The enforcement of laws towards combating insurgencies and COVID-19 should not be an avenue to repress citizens, African Commission on Human and Peoples’ Rights has told the governments of Nigeria, Ethiopia and other African countries.
The Commission also expressed worries over the increasing number of human rights violations committed by law enforcement officials during recent peaceful demonstrations in some African countries, including Nigeria.
The commission called for respect for the freedom of expression and access to information, freedom of association as well as freedom of peaceful assembly and demonstration, as stipulated in the African Charter, which all the 54 African countries are signatories to.

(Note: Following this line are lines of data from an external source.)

theorem witness_AddChecksInOrder :
    (¬(1 ≤ 0 ∧ 0 ≤ 999999) ∧ 1 ≤ 999999 ∧ 999999 ≤ 999999 ∧ -7 ≤ (-7 : Int) ∧ (-5 : Int) ≤ -5) ∧
      (at' id).part.lib.state ≠ .mounted ∧
      ((at' mounted).part.lib.state = .mounted ∧ (at' mounted).part.catEntry 999999 = none) ∧
      (((at' mounted).part.mapCatEntry 10101 fun e => { e with state := .withdrawing }).catEntry 10101 =
          some { songAt 10101 1 with state := .withdrawing } ∧ CatState.withdrawing ≠ .ready) ∧
      ((at' fullBook).part.catEntry 10101 = some (songAt 10101 1) ∧ (songAt 10101 1).state = .ready ∧
        64 ≤ (at' fullBook).part.book.entries.length) ∧
      ((at' threeSongs).part.book.entries.length < 64 ∧ (at' threeSongs).part.settings.quota ≤ ((at' threeSongs).part.slot 2).live ∧
        ((at' threeSongs).part.slot 9).live < (at' threeSongs).part.settings.quota ∧
        ¬∃ e ∈ (at' threeSongs).part.book.entries, e.origin = .slot 9 ∧ e.song = 10101) ∧
      (((at' sixSongs).part.slot 9).live < (at' sixSongs).part.settings.quota ∧
        ∃ e ∈ (at' sixSongs).part.book.entries, e.origin = .slot 9 ∧ e.song = 30301) := by
  decide

/-- Ticket 52 is CUED, 53 is WAITING and 9 is not live. -/
theorem witness_CancelRequestByState :
    (staged.part.ready ∧ staged.part.cueWf ∧ staged.part.entry (ofU16 9#8 0#8) = none) ∧
      ((staged.part.entry (ofU16 52#8 0#8)).map Entry.state = some .cued ∧
        (staged.part.entry (ofU16 53#8 0#8)).map Entry.state = some .waiting) ∧
      ((playing 6000 0).part.ready ∧ (playing 6000 0).part.cueWf ∧
        ((playing 6000 0).part.entry (ofU16 52#8 0#8)).map Entry.state = some .playing) :=
  ⟨⟨staged_ready, staged_cueWf, by decide⟩, by decide, playing_ready, playing_cueWf, by decide⟩

theorem witness_EditRequestWritesFields :
    (staged.part.ready ∧ editParams [52#8, 0#8] = some ⟨52, none, none, none⟩ ∧ editInRange ⟨52, none, none, none⟩ = false) ∧
      (editParams [9#8, 0#8, 1#8, 7#8] = some ⟨9, some 7, none, none⟩ ∧ editInRange ⟨9, some 7, none, none⟩ = true ∧
        staged.part.entry 9 = none) ∧
      (editParams [52#8, 0#8, 2#8, 5#8] = some ⟨52, none, some 5, none⟩ ∧ editInRange ⟨52, none, some 5, none⟩ = true ∧
        (staged.part.entry 52).map Entry.state = some .cued) ∧
      (editParams [53#8, 0#8, 1#8, 0xF9#8, 3#8, 4#8] = some ⟨53, some (-7), none, some 4⟩ ∧
        editInRange ⟨53, some (-7), none, some 4⟩ = true ∧ (staged.part.entry 53).map Entry.state = some .waiting) :=
  ⟨⟨staged_ready, by decide, by decide⟩, by decide, by decide, by decide⟩

theorem threeSongs_cueWf : (at' threeSongs).part.cueWf := cueWf_of_check (by decide)

theorem threeSongs_ready : (at' threeSongs).part.ready := ready_of_reset_port (by decide)

theorem witness_PlaceRequestMovesEntry :
    ((at' threeSongs).part.ready ∧ (at' threeSongs).part.cueWf ∧ (0#8).toNat < 1 ∧ 64 < (65#8).toNat) ∧
      (1 ≤ (64#8).toNat ∧ (64#8).toNat ≤ 64 ∧ (at' threeSongs).part.entry (ofU16 9#8 0#8) = none) ∧
      (staged.part.ready ∧ staged.part.cueWf ∧ (staged.part.entry (ofU16 52#8 0#8)).any (fun e => e.state != .waiting) = true) ∧
      (((at' threeSongs).part.entry (ofU16 3#8 0#8)).map Entry.state = some .waiting ∧
        (waitingEntries (at' threeSongs).part.book.entries).length < (4#8).toNat ∧
        positionOf (at' threeSongs).part.book.entries 3 = some (3#8).toNat ∧
        (3#8).toNat ≤ (waitingEntries (at' threeSongs).part.book.entries).length ∧
        positionOf (at' threeSongs).part.book.entries 3 ≠ some (1#8).toNat) :=
  ⟨⟨threeSongs_ready, threeSongs_cueWf, by decide, by decide⟩, by decide,
    ⟨staged_ready, staged_cueWf, by decide⟩, by decide⟩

During its meeting, which was held in February, ACHPR stressed that these freedoms constitute a free civic space and are essential towards strengthening democracy.
In Nigeria, for instance, citizens protested against police brutality in October but were dispersed with live bullets by security agents, an act that killed no fewer than 20 people.
Citing Nigeria as one of the examples, ACHRP expressed deep concern about “the increasing number of human rights violations committed by law enforcement officials during recent peaceful demonstrations in many States, including Ethiopia, Nigeria, Cote d’Ivoire, and Guinea and Uganda, through disproportionate and violent interventions by law enforcement officials during protests and peaceful demonstrations”.
In fighting the pandemic, the commission advised that African countries should ensure that measures taken as part of national responses to the COVID-19 are not used to discriminate, stigmatize or target particular individuals or groups, including civil society organizations and human rights defenders.
The governments of these countries should also “ensure that they meet their human rights obligations and that law enforcement officials, when policing protests and demonstrations, use force only as a last resort and always in a lawful, proportionate and necessary manner”.
“They should refrain from using the State of Emergency Declarations related to COVID-19 or the fight against terrorism to justify the introduction of repressive measures to restrict the freedoms that constitute the civic space.”
Non-state actors were also admonished to respect all human rights and not to undermine the ability of civil society to operate safely and unhindered.